LONDON — While progress is being made on renewable energy, most clean energy technologies are not being deployed very quickly, according to a report from the International Energy Agency (IEA).

The report, Tracking Clean Energy Progress, highlights the rapid progress made in some renewable technologies, notably the solar photovoltaic (PV) panels installed by households and businesses and onshore wind technologies. In fact, onshore wind has seen 27 percent average annual growth over the past decade, and solar PV has grown at 42 percent, albeit from a small base. Even more impressive is the 75 percent reduction in system costs for solar PV in as little as three years in some countries. This serves as evidence that rapid technology change is possible, stated IEA.

The report notes that many technologies with great potential for energy and emissions savings are making halting progress at best. IEA said significant untapped energy-efficiency potential remains in the building and industry sectors.

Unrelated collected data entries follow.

-- ==== Sys2Proof/Machine/Dispatch.lean ====
section
/-! DEFINITION. One arm per command of the opcode map (30_encoding.md R67). -/

namespace Sys2Proof.Machine

def exec (i : Instr) (s : State) : Host.Outcome State Fault Refusal :=
  match i with
  | .ld sel dataIn => Sys2Proof.Machine.execLd sel dataIn s
  | .rd sel => Sys2Proof.Machine.execRd sel s
  | .boxf => Sys2Proof.Machine.execBoxf s
  | .boxi => Sys2Proof.Machine.execBoxi s
  | .roundf step => Sys2Proof.Machine.execRoundf step s
  | .roundi step => Sys2Proof.Machine.execRoundi step s
  | .whiten => Sys2Proof.Machine.execWhiten s
  | .enc => Sys2Proof.Machine.execEnc s
  | .dec => Sys2Proof.Machine.execDec s

end Sys2Proof.Machine
end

“We have a responsibility and a golden opportunity to act,” said IEA Deputy Executive Director Ambassador Richard H Jones. “Energy-related CO2 emissions are at historic highs; under current policies, we estimate that energy use and CO2 emissions would increase by a third by 2020, and almost double by 2050.”

One policy recommendation that the agency offers is to unlock the potential of energy efficiency, which it calls the “hidden fuel” of the future. Making sure that energy is not wasted and that it is used in the best possible way is the most cost-effective action, said IEA, and must be the first step of any policy aimed at building a sustainable energy mix.